== Directions ==
Your response should contain every line from the data below that holds the string "filter".

== The data ==
______

-- ==== Sys2Proof/Machine/MemOps.lean ====
section
/-! DEFINITION. Shared operations of the M slot: accesses sent to their homes one lane at a time, their performing and
completion, watched sectors, deferred traps, the L1 and deterministic padding (R153 to R163, R184, R284, R297 to R298,
R375 to R377). -/

namespace Sys2Proof.Machine

/-! ### Watched sectors (R168) -/

/-- A pending WAITA whose word lies in the written sector reads again within finite time; one whose read has ended it does not. -/
def wakeOp (loc : Loc) (fr : Nat) (o : VarOp) : VarOp :=
  match o.kind with
  | .waita _ _ _ _ _ =>
    if o.padded then o
    else { o with reqs := o.reqs.map (fun r =>
      let hit := match r.loc, loc with
        | .sp a, .sp b => a / 256 == b / 256
        | .pa a, .pa b => a / 256 == b / 256
        | .stg a, .stg b => a / 256 == b / 256
        | _, _ => false
      if hit && r.done && r.data2 == 0 then { r with done := false, rem := Config.freeNat fr } else r) }
  | _ => o
/-- A write to a scratchpad byte wakes the core's waiting operations. -/
def State.wakeSp (s : State) (core a : Nat) : State :=
  if (s.core core).watch.isEmpty then s
  else { s.updCore core (fun c => { c with ops := c.ops.map (wakeOp (.sp a) s.fresh) }) with fresh := s.fresh + 1 }
/-- A write to a sector of global, cistern or staging memory wakes every core that watches something. -/
def State.wake (s : State) (loc : Loc) : State :=
  { s with fresh := s.fresh + 1,
           cores := s.cores.map (fun e => if e.2.watch.isEmpty then e else (e.1, { e.2 with ops := e.2.ops.map (wakeOp loc s.fresh) })) }

/-! ### Homes -/

/-- Some station carries traffic to another package (R374, R386). -/
def State.linkUp (s : State) : Bool := s.pack.stations.any (fun e => e.2.up)
def peerOf (pa : Nat) : Nat := pa / 2 ^ 41 % 1024
def Peer.zero : Peer :=
  { sentW := 0, sentM := 0, fence := 0, marks := [], acked := 0, held := [], rq := [], sseq := [], rseq := [] }
def State.peer (s : State) (q : Nat) : Peer := NMap.getD s.pack.peers Peer.zero q
/-- The counts of an exchange as they stand at a launch: of the messages that came, those that have been taken. -/
def Peer.base (p : Peer) : NetBase :=
  { sent := p.sentW, sseq := p.sseq, rseq := p.rseq.map (fun e => (e.1, e.2 - (p.rq.filter (fun m => m.2.1 == e.1)).length)) }
/-- The counts of an exchange as they stood when a grid was launched. -/
def State.netBase (s : State) (grid q : Nat) : NetBase := ((s.grid? grid).bind (fun g => NMap.get? g.net q)).getD ⟨0, [], []⟩
def State.updPeer (s : State) (q : Nat) (f : Peer → Peer) : State :=
  s.updPack (fun p => { p with peers := NMap.put p.peers q (f (NMap.getD p.peers Peer.zero q)) })

/-- Stations that are up. -/
def State.upStations (s : State) : List Nat := (s.pack.stations.filter (fun e => e.2.up)).map (·.1)
/-- The station of a request to a remote address (R374). -/
def State.stationOf (s : State) (pa : Nat) : Option Nat :=
  let l := s.upStations
  l[((bitsNat pa 11 2) ^^^ (peerOf pa % 4)) % Nat.max 1 l.length]?
/-- A request of accesses in the 256-byte range of a remote address leaves, on the address's station and in the epoch of the markers sent
before it; but for a read it counts as one write (R374, R375, R377). -/
def State.sendReq (s : State) (kind pa : Nat) (parts : List UpliPart) : State :=
  let q := peerOf pa
  (if kind = 0 then s else s.updPeer q (fun p => { p with sentW := p.sentW + 1 })).emit
    (.remote q ((s.stationOf pa).getD 0) (s.peer q).sentM kind (pa % 2 ^ 41 / 256 * 256) parts)
/-- A request that one more access joins. -/
def OutMsg.join (m : OutMsg) (kind pa : Nat) (part : UpliPart) : Option OutMsg :=
  match m with
  | .remote q st ep k a parts =>
    if q = peerOf pa ∧ k = kind ∧ a = pa % 2 ^ 41 / 256 * 256 then some (.remote q st ep k a (parts ++ [part])) else none
  | _ => none
/-- An engine's access joins a request to its 256-byte range that left at or after place `since` of what was sent, in this same event; else
a request of its own leaves (R382). -/
def State.sendPart (s : State) (since kind pa n : Nat) (bytes : List Byte) : State :=
  let part : UpliPart := { ofs := pa % 256, len := n, data := bytes }
  let joins := fun (k : Nat) => decide (since ≤ k) && ((s.pack.out[k]?).bind (fun m => m.join kind pa part)).isSome
  match (List.range s.pack.out.length).find? joins with
  | some k => s.updPack (fun p => { p with out := p.out.take k ++ (((p.out[k]?).bind (fun m => m.join kind pa part)).toList ++ p.out.drop (k + 1)) })
  | none => s.sendReq kind pa [part]

/-- A store performs at its home under a cache operator (R156, R280, R284); none is an error response. -/
def State.homeStore (s : State) (pa size data : Nat) (cop : CacheOp) : Option State :=
  if isRemote pa then none
  else (s.mem.store pa size data).map (fun m => { s with mem := m.noteWrite pa cop }.wake (.pa pa))

/-- The 256 bytes of a sector read at home, for a remote one the free bytes of a response; none is an error response. -/
def State.homeSector (s : State) (sec draw : Nat) : Option (List Byte) :=
  if isRemote (sec * 256) then (if s.linkUp then some (freeBytes draw 256) else none)
  else (List.range 256).foldl (fun acc j => acc.bind (fun l => (s.mem.rd (sec * 256 + j)).map (fun b => l ++ [b]))) (some [])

______

== Exercise solution ==
  { sent := p.sentW, sseq := p.sseq, rseq := p.rseq.map (fun e => (e.1, e.2 - (p.rq.filter (fun m => m.2.1 == e.1)).length)) }
def State.upStations (s : State) : List Nat := (s.pack.stations.filter (fun e => e.2.up)).map (·.1)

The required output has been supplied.